Thirdly, rulers knew that basic necessities were needed to prevent riots as their power was tenuous. As Francis Bacon said, rebellions of the belly are the worst. One way of keeping a fractious population under control was with subsidised grain. After a stampede at Blackfriars, Leadenhall was turned into a granary with a 'state of the art' market with emphasis on hygiene and cleanliness. The complex also included a church - this entire place built using the money of those wanting to buy a place in heaven. Other new markets around the country were built and there is evidence that they were properly set out, with goods being supervised to prevent cross contamination. For instance some were built on hills for ease of cleaning, with Kings Lynn having different days for different commodities, and its waste regularly washed out to sea on ebb tide. Some places had pits which were used for temporary storage then emptied after curfew.
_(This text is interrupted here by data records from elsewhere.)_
-- ==== Sys2Proof/Word.lean ====
section
/-! DEFINITION. The word types of the CHIP-8 core and nothing else: a byte, a 16-bit word, a register number.
Bit-field and byte-order helpers stand in Decode.lean, arithmetic with flags in Machine/Flags.lean. -/

namespace Sys2Proof

/-- A byte: the width of `V[i]`, `DT`, `ST`, an immediate `kk` and a memory cell (R6, R21, R26, R50). -/
abbrev Byte := BitVec 8

/-- A 16-bit word: the width of `I`, `PC`, a stack entry and an instruction word (R6, R70). -/
abbrev Word := BitVec 16

/-- A 12-bit immediate address `nnn` (R71). -/
abbrev Addr12 := BitVec 12

/-- A register number; each of the sixteen values names a register and none is illegal (R21, R73). -/
abbrev Reg := Fin 16

/-- The number of VF, `V[15]` (R22). -/
abbrev regF : Reg := 15

end Sys2Proof
end

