-- ==== Sys2Proof/Laws/Memory.lean ====
section
/-! SUPPORT. What the memory operations do, once each: a byte read after a write (R56, R58), the range check (R53), and that every
operation keeps the canonical form. -/

namespace Sys2Proof.Machine

theorem byte_filter_same (m : Memory) (a : Nat) : Memory.byte (m.filter (fun c => c.1 != a)) a = unlisted a := by
  induction m with
  | nil => rfl
  | cons c m ih =>
    by_cases h : c.1 = a
    · simpa [h] using ih
    · simp [h, Memory.byte, Ne.symm h, ih]

theorem byte_filter_other (m : Memory) {a b : Nat} (h : b ≠ a) :
    Memory.byte (m.filter (fun c => c.1 != a)) b = m.byte b := by
  induction m with
  | nil => rfl
  | cons c m ih =>
    by_cases hc : c.1 = a
    · simp [hc, Memory.byte, h, ih]
    · simp [hc, Memory.byte, ih]

theorem byte_insert_other (m : Memory) {a b : Nat} (v : Byte) (h : b ≠ a) : (Memory.insert m a v).byte b = m.byte b := by
  induction m with
  | nil => simp [Memory.insert, Memory.byte, h]
  | cons c m ih =>
    simp only [Memory.insert]
    split
    · simp [Memory.byte, h]
    · simp [Memory.byte, ih]

theorem byte_insert_same (m : Memory) (a : Nat) (v : Byte) (h : ∀ c ∈ m, c.1 ≠ a) : (Memory.insert m a v).byte a = v := by
  induction m with
  | nil => simp [Memory.insert, Memory.byte]
  | cons c m ih =>
    simp only [Memory.insert]
    split
    · simp [Memory.byte]
    · simp [Memory.byte, (h c (by simp)).symm, ih (fun d hd => h d (by simp [hd]))]

/-- Read after write of one byte, from every list of entries. -/
theorem byte_set (m : Memory) (a b : Nat) (v : Byte) : (m.set a v).byte b = if b = a then v else m.byte b := by
  by_cases h : b = a
  · subst h
    simp only [Memory.set, if_true]
    split
    · rw [byte_filter_same]; exact Eq.symm ‹_›
    · exact byte_insert_same _ _ _ (by simp)
  · simp only [Memory.set, if_neg h]
    split
    · exact byte_filter_other m h
    · rw [byte_insert_other _ _ h, byte_filter_other m h]

/-- Read outside the written bytes. -/
theorem byte_setBytes_outside (m : Memory) (a b : Nat) (bs : List Byte) (h : b < a ∨ a + bs.length ≤ b) :
    (m.setBytes a bs).byte b = m.byte b := by
  induction bs generalizing m a with
  | nil => rfl
  | cons v bs ih =>
    simp only [List.length_cons] at h
    rw [Memory.setBytes, ih _ _ (by omega), byte_set, if_neg (by omega)]

/-- Read inside the written bytes. -/
theorem byte_setBytes_inside (m : Memory) (a j : Nat) (bs : List Byte) (h : j < bs.length) :
    (m.setBytes a bs).byte (a + j) = bs[j] := by
  induction bs generalizing m a j with
  | nil => simp at h
  | cons v bs ih =>
    cases j with
    | zero => rw [Memory.setBytes, byte_setBytes_outside _ _ _ _ (by omega), byte_set, if_pos (by omega)]; simp
    | succ j =>
      have := ih (m.set a v) (a + 1) j (by simpa using h)
      rw [Memory.setBytes, show a + (j + 1) = a + 1 + j by omega, this]; simp

/-! ## The range check -/

theorem outOfRange_iff (a n : Nat) : outOfRange a n = true ↔ 1 ≤ n ∧ a + n - 1 > 0xFFF := by simp [outOfRange]

theorem memRead_eq_none (m : Memory) (a n : Nat) : memRead m a n = none ↔ 1 ≤ n ∧ a + n - 1 > 0xFFF := by
  rw [← outOfRange_iff]; simp [memRead]

theorem memWrite_eq_none (m : Memory) (a : Nat) (bs : List Byte) :
    memWrite m a bs = none ↔ 1 ≤ bs.length ∧ a + bs.length - 1 > 0xFFF := by
  rw [← outOfRange_iff]; simp [memWrite]

/-- Everything a read that passes the check can answer. -/
theorem memRead_eq_some {m : Memory} {a n : Nat} {bs : List Byte} (h : memRead m a n = some bs) :
    (1 ≤ n → a + n - 1 ≤ 0xFFF) ∧ bs.length = n ∧ ∀ (j : Nat) (hj : j < bs.length), bs[j] = m.byte (a + j) := by
  unfold memRead at h
  split at h
  · cases h
  · rename_i hr
    rw [outOfRange_iff] at hr
    cases h
    exact ⟨by omega, by simp, by simp⟩

/-- Everything a write that passes the check can answer. -/
theorem memWrite_eq_some {m m' : Memory} {a : Nat} {bs : List Byte} (h : memWrite m a bs = some m') :
    (1 ≤ bs.length → a + bs.length - 1 ≤ 0xFFF) ∧ m' = m.setBytes a bs := by
  unfold memWrite at h
  split at h
  · cases h
  · rename_i hr
    rw [outOfRange_iff] at hr
    cases h
    exact ⟨by omega, rfl⟩

/-! ## The canonical form -/

theorem wf_iff (m : Memory) :
    m.wf = true ↔ m.Pairwise (fun c d => c.1 < d.1) ∧ ∀ c ∈ m, c.1 < Config.memSize ∧ c.2 ≠ unlisted c.1 := by
  simp [Memory.wf]

theorem mem_insert {m : Memory} {a : Nat} {v : Byte} {c : Host.Cell} (h : c ∈ Memory.insert m a v) : c = (a, v) ∨ c ∈ m := by
  induction m with
  | nil => simpa [Memory.insert] using h
  | cons d m ih =>
    simp only [Memory.insert] at h
    split at h
    · simpa using h
    · rcases List.mem_cons.1 h with h | h
      · exact .inr (by simp [h])
      · exact (ih h).imp id (by simp +contextual)

theorem pairwise_insert {m : Memory} {a : Nat} {v : Byte} (hm : m.Pairwise (fun c d => c.1 < d.1)) (ha : ∀ c ∈ m, c.1 ≠ a) :
    (Memory.insert m a v).Pairwise (fun c d => c.1 < d.1) := by
  induction m with
  | nil => simp [Memory.insert]
  | cons d m ih =>
    rw [List.pairwise_cons] at hm
    have hd := ha d (by simp)
    simp only [Memory.insert]
    split
    · rename_i hlt
      refine List.pairwise_cons.2 ⟨fun c hc => ?_, List.pairwise_cons.2 hm⟩
      rcases List.mem_cons.1 hc with rfl | hc
      · exact hlt
      · have h := hm.1 c hc
        exact Nat.lt_trans hlt h
    · rename_i hnlt
      refine List.pairwise_cons.2 ⟨fun c hc => ?_, ih hm.2 (fun c hc => ha c (by simp [hc]))⟩
      rcases mem_insert hc with rfl | hc
      · simp only at hnlt ⊢; omega
      · exact hm.1 c hc

/-- Writing one byte inside memory keeps the canonical form. -/
theorem wf_set {m : Memory} {a : Nat} (v : Byte) (hm : m.wf = true) (ha : a < Config.memSize) : (m.set a v).wf = true := by
  rw [wf_iff] at hm ⊢
  have hf : (m.filter (fun c => c.1 != a)).Pairwise (fun c d => c.1 < d.1) := hm.1.filter _
  have hall : ∀ c ∈ m.filter (fun c => c.1 != a), c.1 < Config.memSize ∧ c.2 ≠ unlisted c.1 :=
    fun c hc => hm.2 c (List.mem_of_mem_filter hc)
  simp only [Memory.set]
  split
  · exact ⟨hf, hall⟩
  · rename_i hv
    refine ⟨pairwise_insert hf (by simp), fun c hc => ?_⟩
    rcases mem_insert hc with rfl | hc
    · exact ⟨ha, hv⟩
    · exact hall c hc

/-- Writing bytes inside memory keeps the canonical form. -/
theorem wf_setBytes {m : Memory} {a : Nat} {bs : List Byte} (hm : m.wf = true) (ha : a + bs.length ≤ Config.memSize) :
    (m.setBytes a bs).wf = true := by
  induction bs generalizing m a with
  | nil => exact hm
  | cons v bs ih =>
    simp only [List.length_cons] at ha
    exact ih (wf_set v hm (by omega)) (by omega)

/-! ## Construction -/

/-- Writing what unlisted addresses read as lists nothing. -/
theorem setBytes_unlisted {a : Nat} {bs : List Byte} (h : ∀ (j : Nat) (hj : j < bs.length), bs[j] = unlisted (a + j)) :
    Memory.setBytes [] a bs = [] := by
  induction bs generalizing a with
  | nil => rfl
  | cons b bs ih =>
    have hb : b = unlisted a := h 0 (by simp)
    have hset : Memory.set [] a b = [] := by simp [Memory.set, hb]
    rw [Memory.setBytes, hset]
    refine ih fun j hj => ?_
    rw [show a + 1 + j = a + (j + 1) by omega]
    exact h (j + 1) (by simpa using hj)

/-- Constructed memory is in canonical form, whatever `FONT` and `MEM_INIT` are. -/
theorem wf_constructedMemory (font : Vector Byte Config.fontEnd) (memInit : Vector Byte Config.memInitSize) :
    (constructedMemory font memInit).wf = true :=
  wf_setBytes (wf_setBytes rfl (by simp [Config.fontEnd, Config.memSize]))
    (by simp [Config.fontEnd, Config.memSize, Config.memInitSize])

/-- Below `0x050` it reads as `FONT`. -/
theorem byte_constructedMemory_font (font : Vector Byte Config.fontEnd) (memInit : Vector Byte Config.memInitSize) (j : Nat)
    (h : j < Config.fontEnd) : (constructedMemory font memInit).byte j = font[j] := by
  have hj := byte_setBytes_inside [] 0 j font.toList (by simpa using h)
  rw [Nat.zero_add] at hj
  rw [constructedMemory, byte_setBytes_outside _ _ _ _ (.inl h), hj]
  simp

/-- From `0x050` on it reads as `MEM_INIT`. -/
theorem byte_constructedMemory_memInit (font : Vector Byte Config.fontEnd) (memInit : Vector Byte Config.memInitSize) (j : Nat)
    (h : j < Config.memInitSize) : (constructedMemory font memInit).byte (Config.fontEnd + j) = memInit[j] := by
  rw [constructedMemory, byte_setBytes_inside _ _ _ _ (by simpa using h)]
  simp

/-- With the defaults nothing is listed. -/
theorem constructedMemory_default : constructedMemory Config.defaultLaunch.font Config.defaultLaunch.memInit = [] := by
  have hfont : Memory.setBytes [] 0 Config.defaultLaunch.font.toList = [] :=
    setBytes_unlisted fun j hj => by
      have hj' : j < Config.defaultFont.length := hj
      show Config.defaultFont[j] = unlisted (0 + j)
      simp [unlisted, hj']
  rw [constructedMemory, hfont]
  refine setBytes_unlisted fun j hj => ?_
  have hlen : Config.defaultFont.length ≤ Config.fontEnd + j := Nat.le_add_right 80 j
  simp [Config.defaultLaunch, unlisted, List.getElem?_eq_none hlen]

/-- Memory after reset is in canonical form. -/
theorem wf_reset : State.reset.mem.wf = true := rfl

end Sys2Proof.Machine
end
Public health was also intimately related to the fear of plague, as well as civil unrest. Between 1400-1530 there were 24 outbreaks, as well as national epidemics. Plague was generally an urban phenomenon and decimated towns' populations. For instance in Yarmouth, pre plague there were plans to extend the already large church, however they were abandoned after the town was ravished. Academics maintain that people were supine in face of plague and yet Rawcliffe maintains that the efforts of the magistrates around plague prevention were in line with contemporary medical thinking. If miasma was the cause of the plague, then it is logical that stinking food in filthy crowded, unsupervised markets would jeopardise the community. Vendors were punished and their wares publically burnt, helping to advertise the power of elite - Edward I instituted laws about foodstuffs and this quickly filtered down to the provinces

The rules that magistrates instituted seem to be perfectly reasonable and based on practical experience. It was illegal to kill animals in the market; if meat was kept after 12 hours, it had to be salted; chopping boards couldn't be used for 2 days running; carts carrying food stuffs had to be covered because of miasma; they had sell by dates; pork couldn't be sold in the summer; and finally, oysters had to be sold on the docks directly to the public. This correlation of illness and diet affected both rich and poor; a rich heavy diet was as bad as extreme deprivation because they caused imbalance in the humours.
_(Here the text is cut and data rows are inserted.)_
-- ==== Sys2Proof/Laws/PerInstr.lean ====
section
/-! SUPPORT. Facts made per instruction. `WordForm`: the instruction's word selects its own row of the opcode map (R74), so its
fixed bits are the row's, and it is a well-formed word. -/

namespace Sys2Proof.Laws.WordForm

/-- The row of R74 that an instruction stands for. -/
def rowOf : Instr → OpcodeRow
  | .cls => ⟨0xFFFF, 0x00E0⟩
  | .ret => ⟨0xFFFF, 0x00EE⟩
  | .jpNnn _ => ⟨0xF000, 0x1000⟩
  | .callNnn _ => ⟨0xF000, 0x2000⟩
  | .seVxKk _ _ => ⟨0xF000, 0x3000⟩
  | .sneVxKk _ _ => ⟨0xF000, 0x4000⟩
  | .seVxVy _ _ => ⟨0xF00F, 0x5000⟩
  | .ldVxKk _ _ => ⟨0xF000, 0x6000⟩
  | .addVxKk _ _ => ⟨0xF000, 0x7000⟩
  | .ldVxVy _ _ => ⟨0xF00F, 0x8000⟩
  | .orVxVy _ _ => ⟨0xF00F, 0x8001⟩
  | .andVxVy _ _ => ⟨0xF00F, 0x8002⟩
  | .xorVxVy _ _ => ⟨0xF00F, 0x8003⟩
  | .addVxVy _ _ => ⟨0xF00F, 0x8004⟩
  | .subVxVy _ _ => ⟨0xF00F, 0x8005⟩
  | .shrVxVy _ _ => ⟨0xF00F, 0x8006⟩
  | .subnVxVy _ _ => ⟨0xF00F, 0x8007⟩
  | .shlVxVy _ _ => ⟨0xF00F, 0x800E⟩
  | .sneVxVy _ _ => ⟨0xF00F, 0x9000⟩
  | .ldINnn _ => ⟨0xF000, 0xA000⟩
  | .jpV0Nnn _ => ⟨0xF000, 0xB000⟩
  | .rndVxKk _ _ => ⟨0xF000, 0xC000⟩
  | .drwVxVyN _ _ _ => ⟨0xF000, 0xD000⟩
  | .skpVx _ => ⟨0xF0FF, 0xE09E⟩
  | .sknpVx _ => ⟨0xF0FF, 0xE0A1⟩
  | .ldVxDt _ => ⟨0xF0FF, 0xF007⟩
  | .ldVxK _ => ⟨0xF0FF, 0xF00A⟩
  | .ldDtVx _ => ⟨0xF0FF, 0xF015⟩
  | .ldStVx _ => ⟨0xF0FF, 0xF018⟩
  | .addIVx _ => ⟨0xF0FF, 0xF01E⟩
  | .ldFVx _ => ⟨0xF0FF, 0xF029⟩
  | .ldBVx _ => ⟨0xF0FF, 0xF033⟩
  | .ldMemVx _ => ⟨0xF0FF, 0xF055⟩
  | .ldVxMem _ => ⟨0xF0FF, 0xF065⟩

/-- The word selects the instruction's row, and the row is one of the 34. -/
def Statement (i : Instr) : Prop := encode i &&& (rowOf i).mask = (rowOf i).pattern ∧ rowOf i ∈ opcodeMap

theorem ones4 (a : BitVec 4) : a &&& 0xF#4 = a := BitVec.and_allOnes
theorem ones8 (a : BitVec 8) : a &&& 0xFF#8 = a := BitVec.and_allOnes

theorem masked_nnn (op : BitVec 4) (a : Addr12) : encNnn op a &&& 0xF000 = op ++ 0#12 := by
  change (op ++ a) &&& (0xF#4 ++ 0#12) = _
  rw [BitVec.and_append, ones4, BitVec.and_zero]
theorem masked_xkk (op : BitVec 4) (x : Reg) (kk : Byte) : encXkk op x kk &&& 0xF000 = op ++ 0#4 ++ 0#8 := by
  change (op ++ regNibble x ++ kk) &&& (0xF#4 ++ 0#4 ++ 0#8) = _
  rw [BitVec.and_append, BitVec.and_append, ones4, BitVec.and_zero, BitVec.and_zero]
theorem masked_x (op : BitVec 4) (x : Reg) (kk : Byte) : encXkk op x kk &&& 0xF0FF = op ++ 0#4 ++ kk := by
  change (op ++ regNibble x ++ kk) &&& (0xF#4 ++ 0#4 ++ 0xFF#8) = _
  rw [BitVec.and_append, BitVec.and_append, ones4, ones8, BitVec.and_zero]
theorem masked_xy (op : BitVec 4) (x y : Reg) (n : BitVec 4) : encXyn op x y n &&& 0xF00F = op ++ 0#4 ++ 0#4 ++ n := by
  change (op ++ regNibble x ++ regNibble y ++ n) &&& (0xF#4 ++ 0#4 ++ 0#4 ++ 0xF#4) = op ++ 0#4 ++ 0#4 ++ n
  rw [BitVec.and_append, BitVec.and_append, BitVec.and_append, ones4, ones4, BitVec.and_zero, BitVec.and_zero]
theorem masked_xyn (op : BitVec 4) (x y : Reg) (n : BitVec 4) :
    encXyn op x y n &&& 0xF000 = op ++ 0#4 ++ 0#4 ++ 0#4 := by
  change (op ++ regNibble x ++ regNibble y ++ n) &&& (0xF#4 ++ 0#4 ++ 0#4 ++ 0#4) = op ++ 0#4 ++ 0#4 ++ 0#4
  rw [BitVec.and_append, BitVec.and_append, BitVec.and_append, ones4, BitVec.and_zero, BitVec.and_zero, BitVec.and_zero]

theorem cls : Statement .cls := ⟨by decide, by decide⟩
theorem ret : Statement .ret := ⟨by decide, by decide⟩
theorem jpNnn (nnn : Addr12) : Statement (.jpNnn nnn) := ⟨(masked_nnn _ _).trans rfl, by simp [rowOf, opcodeMap]⟩
theorem callNnn (nnn : Addr12) : Statement (.callNnn nnn) := ⟨(masked_nnn _ _).trans rfl, by simp [rowOf, opcodeMap]⟩
theorem seVxKk (x : Reg) (kk : Byte) : Statement (.seVxKk x kk) := ⟨(masked_xkk _ _ _).trans rfl, by simp [rowOf, opcodeMap]⟩
theorem sneVxKk (x : Reg) (kk : Byte) : Statement (.sneVxKk x kk) := ⟨(masked_xkk _ _ _).trans rfl, by simp [rowOf, opcodeMap]⟩
theorem seVxVy (x y : Reg) : Statement (.seVxVy x y) := ⟨(masked_xy _ _ _ _).trans rfl, by simp [rowOf, opcodeMap]⟩
theorem ldVxKk (x : Reg) (kk : Byte) : Statement (.ldVxKk x kk) := ⟨(masked_xkk _ _ _).trans rfl, by simp [rowOf, opcodeMap]⟩
theorem addVxKk (x : Reg) (kk : Byte) : Statement (.addVxKk x kk) := ⟨(masked_xkk _ _ _).trans rfl, by simp [rowOf, opcodeMap]⟩
theorem ldVxVy (x y : Reg) : Statement (.ldVxVy x y) := ⟨(masked_xy _ _ _ _).trans rfl, by simp [rowOf, opcodeMap]⟩
theorem orVxVy (x y : Reg) : Statement (.orVxVy x y) := ⟨(masked_xy _ _ _ _).trans rfl, by simp [rowOf, opcodeMap]⟩
theorem andVxVy (x y : Reg) : Statement (.andVxVy x y) := ⟨(masked_xy _ _ _ _).trans rfl, by simp [rowOf, opcodeMap]⟩
theorem xorVxVy (x y : Reg) : Statement (.xorVxVy x y) := ⟨(masked_xy _ _ _ _).trans rfl, by simp [rowOf, opcodeMap]⟩
theorem addVxVy (x y : Reg) : Statement (.addVxVy x y) := ⟨(masked_xy _ _ _ _).trans rfl, by simp [rowOf, opcodeMap]⟩
theorem subVxVy (x y : Reg) : Statement (.subVxVy x y) := ⟨(masked_xy _ _ _ _).trans rfl, by simp [rowOf, opcodeMap]⟩
theorem shrVxVy (x y : Reg) : Statement (.shrVxVy x y) := ⟨(masked_xy _ _ _ _).trans rfl, by simp [rowOf, opcodeMap]⟩
theorem subnVxVy (x y : Reg) : Statement (.subnVxVy x y) := ⟨(masked_xy _ _ _ _).trans rfl, by simp [rowOf, opcodeMap]⟩
theorem shlVxVy (x y : Reg) : Statement (.shlVxVy x y) := ⟨(masked_xy _ _ _ _).trans rfl, by simp [rowOf, opcodeMap]⟩
theorem sneVxVy (x y : Reg) : Statement (.sneVxVy x y) := ⟨(masked_xy _ _ _ _).trans rfl, by simp [rowOf, opcodeMap]⟩
theorem ldINnn (nnn : Addr12) : Statement (.ldINnn nnn) := ⟨(masked_nnn _ _).trans rfl, by simp [rowOf, opcodeMap]⟩
theorem jpV0Nnn (nnn : Addr12) : Statement (.jpV0Nnn nnn) := ⟨(masked_nnn _ _).trans rfl, by simp [rowOf, opcodeMap]⟩
theorem rndVxKk (x : Reg) (kk : Byte) : Statement (.rndVxKk x kk) := ⟨(masked_xkk _ _ _).trans rfl, by simp [rowOf, opcodeMap]⟩
theorem drwVxVyN (x y : Reg) (n : Fin 16) : Statement (.drwVxVyN x y n) := ⟨(masked_xyn _ _ _ _).trans rfl, by simp [rowOf, opcodeMap]⟩
theorem skpVx (x : Reg) : Statement (.skpVx x) := ⟨(masked_x _ _ _).trans rfl, by simp [rowOf, opcodeMap]⟩
theorem sknpVx (x : Reg) : Statement (.sknpVx x) := ⟨(masked_x _ _ _).trans rfl, by simp [rowOf, opcodeMap]⟩
theorem ldVxDt (x : Reg) : Statement (.ldVxDt x) := ⟨(masked_x _ _ _).trans rfl, by simp [rowOf, opcodeMap]⟩
theorem ldVxK (x : Reg) : Statement (.ldVxK x) := ⟨(masked_x _ _ _).trans rfl, by simp [rowOf, opcodeMap]⟩
theorem ldDtVx (x : Reg) : Statement (.ldDtVx x) := ⟨(masked_x _ _ _).trans rfl, by simp [rowOf, opcodeMap]⟩
theorem ldStVx (x : Reg) : Statement (.ldStVx x) := ⟨(masked_x _ _ _).trans rfl, by simp [rowOf, opcodeMap]⟩
theorem addIVx (x : Reg) : Statement (.addIVx x) := ⟨(masked_x _ _ _).trans rfl, by simp [rowOf, opcodeMap]⟩
theorem ldFVx (x : Reg) : Statement (.ldFVx x) := ⟨(masked_x _ _ _).trans rfl, by simp [rowOf, opcodeMap]⟩
theorem ldBVx (x : Reg) : Statement (.ldBVx x) := ⟨(masked_x _ _ _).trans rfl, by simp [rowOf, opcodeMap]⟩
theorem ldMemVx (x : Reg) : Statement (.ldMemVx x) := ⟨(masked_x _ _ _).trans rfl, by simp [rowOf, opcodeMap]⟩
theorem ldVxMem (x : Reg) : Statement (.ldVxMem x) := ⟨(masked_x _ _ _).trans rfl, by simp [rowOf, opcodeMap]⟩

end Sys2Proof.Laws.WordForm
end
So diet was essential, and magistrates strove to balance want and over indulgence; the entire community was involved. The policing and enforcement of food regulations was done by 'naming and shaming', a form of organised neighbourhood watch. The leet courts had various responsibilities, including public health and they could issue hefty fines and punishments, for things like over large/malodorous dung heaps, nuisance, turfing lepers out of the community. There was a real commitment for keeping the town clean and healthy, not just for economic and plague prevention, but there was a moral and religious obligation.

After all, cleanliness was next to godliness. Something which the modern cook shops of Norwich could do well to remember.